VAKİT GELİNCE
Allah’u Teala, Musa Aleyhisselâm’a; “Ya Musa sana bir sır bildireyim mi?” Buyurdu.
Musa Aleyhisselam; “Göster ya Rabbi.”dedi.
Bunun üzerine Allah’u Teala; “Ya Musa, filan yerdeki çeşmenin yanına git, kimse görmeyecek şekilde bir yere saklan.” diye emretti.
Musa Aleyhisselam, çeşmenin yakınında bir yere saklanıp, beklemeye başladı. Bir müddet sonra atlı zengin bir adam geldi. Altın kesesini belinden çıkartıp çeşmenin üzerine koyup, elini yüzünü yıkadı. Atını suladıktan sonra tekrar geldiği yoldan gitti.

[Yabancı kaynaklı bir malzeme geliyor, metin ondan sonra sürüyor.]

/-- Each state that a reset leaves or starts from, the watchdog at its limit, its half and before them, each listed
change of state and one that is not listed, and a boot that each outcome follows. -/
theorem witness_resets_and_boot :
    ((dev [(SYS_STATE, 0)]).sysState = 0 ∧ (dev [(SYS_STATE, 0)]).pwr.cause ≤ 1 ∧ Chip.reset.sysState ≠ 0) ∧
    ((∀ s h, base.pwr.wd ≠ .running s h) ∧
      (let c := pwrDev { PwrState.reset with wd := .running 0 false } [(PWR_WDT_CFG, 1)]
       let at_ := fun r => ({ c with tmu := { c.tmu with raw := r } } : Chip)
       let l := c.fld PWR_WDT_CFG 9 0 * 1000000
       c.pwr.wd = .running 0 false ∧ l < (at_ 1000001).tmu.raw - 0 ∧ (at_ 1000000).tmu.raw - 0 ≤ l ∧
       l < 2 * ((at_ 500001).tmu.raw - 0) ∧ 2 * ((at_ 500000).tmu.raw - 0) ≤ l ∧ c.sysState = 5 ∧ c.bit SYS_BOOT 31 = false ∧
       (pwrDev c.pwr [(SYS_STATE, 2)]).sysState = 2)) ∧
    (base.core.supStopped = false ∧ tblGet none base.core.frozen 0 = none ∧
      ({ base with core := { base.core with supStopped := true } } : Chip).core.supStopped = true) ∧
    ((3 : Master).val ≠ 0 ∧ (0xA4 : W32) ≠ 0xA5) ∧
    (let c := { dev [(SYS_STATE, 1), (PWR_STAT, 0x90000100)] with evr := { EvrState.reset with op := none } }
     c.sysState = 1 ∧ c.bit PWR_STAT 31 = true ∧ c.bit PWR_STAT 8 = true ∧ c.bit PWR_STAT 28 = true ∧
     c.evr.op ≠ some .scan ∧ c.tst.ir ∉ [0x00, 0x03, 0x04, 0x05, 0x06] ∧ base.evr.op = some .scan) ∧
    (let st := fun w : W32 => (dev [(SYS_STATE, w)]).sysState
     st 2 = 2 ∧ st 3 = 3 ∧ st 4 = 4 ∧ st 5 = 5 ∧ (dev [(SYS_STATE, 2)]).fld SYS_BOOT 3 0 = 0 ∧ wfld (5 : W32) 2 0 = 5 ∧
     ¬((st 3 = 2 ∧ 5 = 3) ∨ (st 3 = 3 ∧ 5 = 4) ∨ (st 3 = 4 ∧ 5 = 5) ∨ (st 3 = 5 ∧ 5 = 4))) ∧
    (let c := dev [(SYS_STATE, 2), (SYS_RSTCAUSE, 0x10)]
     c.sysState = 2 ∧ c.fld SYS_BOOT 3 0 = 0 ∧ c.hif.pathUp = false ∧ c.pwr.hostWait = none ∧ c.bit SYS_RSTCAUSE 4 = true ∧
     c.bit (MEM_BSTAT 0) 31 = false ∧ c.bit (MEM_BSTAT 1) 31 = false ∧ c.bit SYS_STRAP 2 = false ∧
     (dev [(SYS_STRAP, 4)]).bit SYS_STRAP 2 = true ∧ (dev [(MEM_BSTAT 1, 0x80000000)]).bit (MEM_BSTAT 1) 31 = true ∧
     c.flashImage 0 = none ∧ c.flashImage 1 = none ∧
     (let d : Chip := { c with pwr := { c.pwr with hostWait := some 0 }, tmu := { c.tmu with raw := 1000000001 } }
      d.pwr.hostWait = some 0 ∧ 0 + 1000000000 < d.tmu.raw ∧ (0 : Nat) + 1000000000 ≤ 1000000000)) := by
  refine ⟨by decide, ⟨fun s h => ?_, by decide +kernel⟩, by decide, by decide, by decide +kernel, by decide, by decide +kernel⟩
  exact fun e => by cases e

/-! ### Pins, link tests and the TAP (chapter 17) -/

/-- A pin function of each kind, a link that refuses and one that runs, a checker that fills, is about to lock and is
locked, each instruction of the TAP that scans, and a debug access that is granted, refused and without effect. -/
theorem witness_pins_links_tap :
    (let par := dev [(SYS_STRAP, 2)]
     (3 : Master).val ≠ 0 ∧ 7 < wfld (8 : W32) 3 0 ∧ 2 ≤ par.fld SYS_STRAP 1 0 ∧ ¬2 ≤ base.fld SYS_STRAP 1 0 ∧
     (95 : Fin 128).val < 96 ∧ 96 ≤ (96 : Fin 128).val ∧ wfld (7 : W32) 3 0 = 7 ∧ wfld (0x36 : W32) 5 4 = 3) ∧
    (base.bit (TST_PRBSl_CTL 13) 31 = false ∧ (dev [(TST_PRBSl_CTL 13, 0x80000000)]).bit (TST_PRBSl_CTL 13) 31 = true ∧
      (dev [(CANn_CTL 3, 0x80000000)]).bit (CANn_CTL (13 - 10)) 31 = true ∧ ¬2 < wfld (2 : W32) 3 0 ∧ 2 < wfld (3 : W32) 3 0 ∧
      wbit (0 : W32) 30 = false ∧ wbit (0 : W32) 31 = false) ∧
    (let p : Prbs := { Prbs.reset with have_ := 6, good := 63, bad := 63, bits := 1023 }
     p.have_ < (prbsTaps 0).1 ∧ (prbsTaps 0).1 ≤ ({ p with have_ := 7 } : Prbs).have_ ∧ p.good + 1 = 64 ∧ p.bad + 1 = 64 ∧
     Prbs.reset.good + 1 ≠ 64 ∧ p.bits = 1023 ∧ p.errs ≤ 255 ∧ ({ p with errs := 255 } : Prbs).errs ≤ 255 ∧
     (dev [(TST_PRBSl_STAT 13, 2)]).bit (TST_PRBSl_STAT 13) 1 = true ∧ base.bit (TST_PRBSl_STAT 13) 1 = false ∧
     ({ p with errs := 256 } : Prbs).errs = 256 ∧ (base.reg (TST_PRBSl_ERR 13)).toNat < 0xFFFFFFFE ∧ (true ≠ prbsNext (prbsTaps 0) 0)) ∧
    ((0x00 ∈ [0x00, 0x03, 0x04, 0x05, 0x06]) ∧ (0x02 ∉ [0x00, 0x03, 0x04, 0x05, 0x06]) ∧
      base.tst.ir ∉ [0x00, 0x03, 0x04, 0x05, 0x06] ∧ base.sysState ≠ 0) ∧
    (let c : Chip := { dev [(XDM_SEGm_BASEs 15 0, 0x20000007), (XDM_SEGm_SIZEs 15 0, 0x40)] with
       tst := { base.tst with ir := 0x10 } }
     c.tst.ir = 0x10 ∧ c.tst.frozen = none ∧ c.sec.fuses.lockDbg = false ∧ base.tst.ir ≠ 0x10 ∧
     (c.setBit TST_STAT 1 true).segAllows 15 0x2000003C 4 2 = true ∧
     (c.setBit TST_STAT 1 true).segAllows 15 0x20000040 4 2 = false ∧ nbit (2 ^ 65) 65 = true ∧ nbit (2 ^ 64) 65 = false ∧
     nbit (2 ^ 64) 64 = true) := by decide +kernel

/-- The answers of the fabric to a debug access: a write performed and one refused, and a read. -/
theorem witness_debug_access :
    let c : Chip := dev [(MEM_OGRP 0, 0xFFFF), (XDM_SEGm_BASEs 15 0, 0x00000007), (XDM_SEGm_SIZEs 15 0, 0xFFFFFFC0)]
    (∃ d, busWriteOnce c 15 0x10000000 (leBytes 4 7) = (none, d)) ∧
    (∃ e d, busWriteOnce c 15 0x0FFFFFFC (leBytes 4 7) = (e, d) ∧ e ≠ none) ∧
    (∃ xs d, busReadOnce c 15 0x20000000 4 = (.ok xs, d)) ∧
    (∃ d, busReadOnce (c.setReg HIF_STAT 0x80000000) 15 0xC0000000 4 = (.error .wait, d)) :=
  ⟨⟨_, rfl⟩, ⟨_, _, rfl, by decide +kernel⟩, ⟨_, _, rfl⟩, ⟨_, rfl⟩⟩

/-- A bit that a run's checker takes. -/
theorem witness_prbs_bits : ∃ d e, Does (.prbsLock 13 [true]) (dev [(TST_PRBSl_CTL 13, 0x80000000)]) d ∧
    Does (.prbsLock 13 [false]) d e := ⟨_, _, does_prbsLock rfl, does_prbsLock rfl⟩

/-! ### Whole-machine statements -/

/-- A step from a state with the invariant, and a command of the quiet ones. -/
theorem witness_invariant :
    Inv ⟨[.getState], base⟩ ∧ ∃ t, step ⟨[.getState], base⟩ = .next t := by
  refine ⟨⟨by decide, fun i h => ?_⟩, _, rfl⟩
  rw [List.mem_singleton] at h
  subst h
  rfl

theorem witness_quiet : ∃ t, exec .pllLock ⟨[], base⟩ = .next t ∧ t.chip.byte 0x20000000 = 0 := ⟨_, rfl, rfl⟩

end Sys2Proof.Tests
end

Atlı adam gittikten sonra güle oynaya bir çocuk çeşmenin başına geldi. Avuçlarına doldurduğu suyu içti. Atlı adamın unuttuğu altın kesesini görüp, aldı ve gitti.
Musa Aleyhisselam olan biteni olduğu yerde sessizce seyretti.
Bir müddet sonra kör bir adam çeşmeye gelerek, abdest aldı. O sırada zengin adam geri döndü. Kör adama altın kesesini sordu. Adam kese görmediğini söylese de, zengin adam, kör adamı öldürür ve gider.
Musa Aleyhisselam her şeyi sessizce izledikten sonra olanlara anlam veremez.
Allah-ü Teâlâ; “Ya Musa! Kemeri alan çocuğun babası daha evvel o atlının hizmetinde çalıştı. Fakat atlı adam onun hakkını vermedi. Şimdi hakkını almış oldu. Âmâ ise, daha evvel o atlının babasını öldürmüştü. Sonra gözleri kör olduğu için onu tanıyan çıkmadı ve unutuldu gitti. Ama ben unutmam ve âmânın ölümünü o adam vasıtasıyla yaparak kısası yerine getirdim. Allah unutmaz, zamana bırakır ve vakti geldiğinde de, hesabı sorar. ”
***
Musa Aleyhisselam, bir gün dağda giderken bir çobana rastlar. Çoban, dua etmektedir; "Allah’ım, ben seni çok seviyorum. Beni Cennetine kabul et. Ben senin koyunlarını güderim, çamaşırlarını yıkarım, bitlerini ayıklarım, yemeğini pişiririm, çoraplarını yamarım."
Çobanın, duasını duyan Musa Aleyhisselam, "nasıl dua ediyorsun? Allah’ın çorabı olmaz, çamaşırı olmaz, yedi kat yerde ve yedi kat gökte ne varsa Allah’ındır. O, doğmamıştır, doğrulmamıştır. Böyle dua edilmez." der ve çobana nasıl dua etmesi gerektiğini anlatır. Çoban, ne diyeceğini bilemez. Üzülüp, ağlar. Musa Aleyhisselam’ın yanından uzaklaşıp gider.
Allah’u Teala Musa Aleyhisselam’a seslenerek; “Ey Musa, kulum beni öyle seviyordu ve öyle dua ediyordu. Sen ne yaptın? Kulumu üzdün.”
Musa Aleyhisselam, çobanın arkasından gider ve gönlünü alır.